Data in this exercise
/-- A message has set out from a die to another: its event may happen at any time, or first its packet crosses bridges, or a failed
bridge gives it what R266 says. -/
def setsOut (t : State) (e : Ev) (from_ to_ : Nat) : Prop :=
  match bridgePath from_ to_ with
  | [] => planned t e
  | d :: r => if (t.bridge d).st = .failed then planned t (failEvent e) else ∃ p ∈ t.parcels, p.ev = e ∧ p.hops = d :: r

/-- An event of a region is on its way to its queue, with `TIME` at it (R292). -/
def tells (s : State) (e : Told) : Prop := planned s e.event ∧ e ∈ s.told

/-- An event of the agenda that happens at a time or later. -/
abbrev plannedAt (s : State) (e : Ev) (n : Nat) : Prop := ∃ d ∈ s.agenda, d.ev = e ∧ d.at_ = .time n

/-- An event of the agenda that happens at a cycle of a core or later. -/
abbrev plannedFor (s : State) (e : Ev) (core n : Nat) : Prop := ∃ d ∈ s.agenda, d.ev = e ∧ d.at_ = .cycle core n

/-- A thread of a region is ready, unless the region is halted (R33). -/
def readyIn (s t : State) (k region : Nat) : Prop :=
  if s.halted region then (t.slot k).st = .halted ∧ (t.slot k).wait = .regionHalt else (t.slot k).st = .ready

/-- The priority and the place in the order of creation of the region of a slot's thread (R271, R312). -/
def regionRank (s : State) (k : Nat) : Nat × Nat := (s.region? (s.slot k).region).elim (0, 0) fun g => (g.prio, g.age)

/-- Position i of a core is shuttered before position j (R312): a position without a thread first, the highest of those first; then threads,
the lowest priority first, the youngest region among equal ones, the highest slot within a region. -/
def shutFirst (s : State) (core i j : Nat) : Prop :=
  let idle (n : Nat) : Prop := (s.slot (64 * core + n)).st = .empty ∨ (s.slot (64 * core + n)).st = .held
  let rank (n : Nat) : Nat × Nat := regionRank s (64 * core + n)
  (idle i ∧ (idle j → j < i)) ∨
    (¬ idle i ∧ ¬ idle j ∧ ((rank i).1 < (rank j).1 ∨ ((rank i).1 = (rank j).1 ∧
      ((rank j).2 < (rank i).2 ∨ ((rank j).2 = (rank i).2 ∧ j < i)))))

/-- A thread has started in a slot from a READY task TCB or from a resumed one (R43, R59). -/
def startedFrom (t : State) (k key base : Nat) (tc : Tcb) : Prop :=
  let task := if refValid tc.task then tc.task else tcbRef key
  (t.slot k).st = .ready ∧ (t.slot k).pc = tc.pc &&& ~~~3#64 ∧ (t.slot k).region = tc.region ∧ (t.slot k).wclass = tc.wclass ∧
    (t.slot k).base = base ∧ (t.slot k).task = task ∧ (t.slot k).slink = (if refValid tc.task then tc.slink else 0) ∧
    (∀ j < 16, (t.slot k).p j = (j == 15)) ∧ t.greg k 1 = { val := tc.fp } ∧ t.greg k 3 = { val := task.setWidth 64 } ∧
    (∀ j < windowSize tc.wclass, j ≠ 1 → j ≠ 3 → t.greg k j = {}) ∧ (t.tcb key).state = 3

What is being asked
Starting from the line with "(t.slot k).base = base", write out every remaining line of the data above exactly, the final line included, and nothing before it.

Result for this task
    (t.slot k).base = base ∧ (t.slot k).task = task ∧ (t.slot k).slink = (if refValid tc.task then tc.slink else 0) ∧
    (∀ j < 16, (t.slot k).p j = (j == 15)) ∧ t.greg k 1 = { val := tc.fp } ∧ t.greg k 3 = { val := task.setWidth 64 } ∧
    (∀ j < windowSize tc.wclass, j ≠ 1 → j ≠ 3 → t.greg k j = {}) ∧ (t.tcb key).state = 3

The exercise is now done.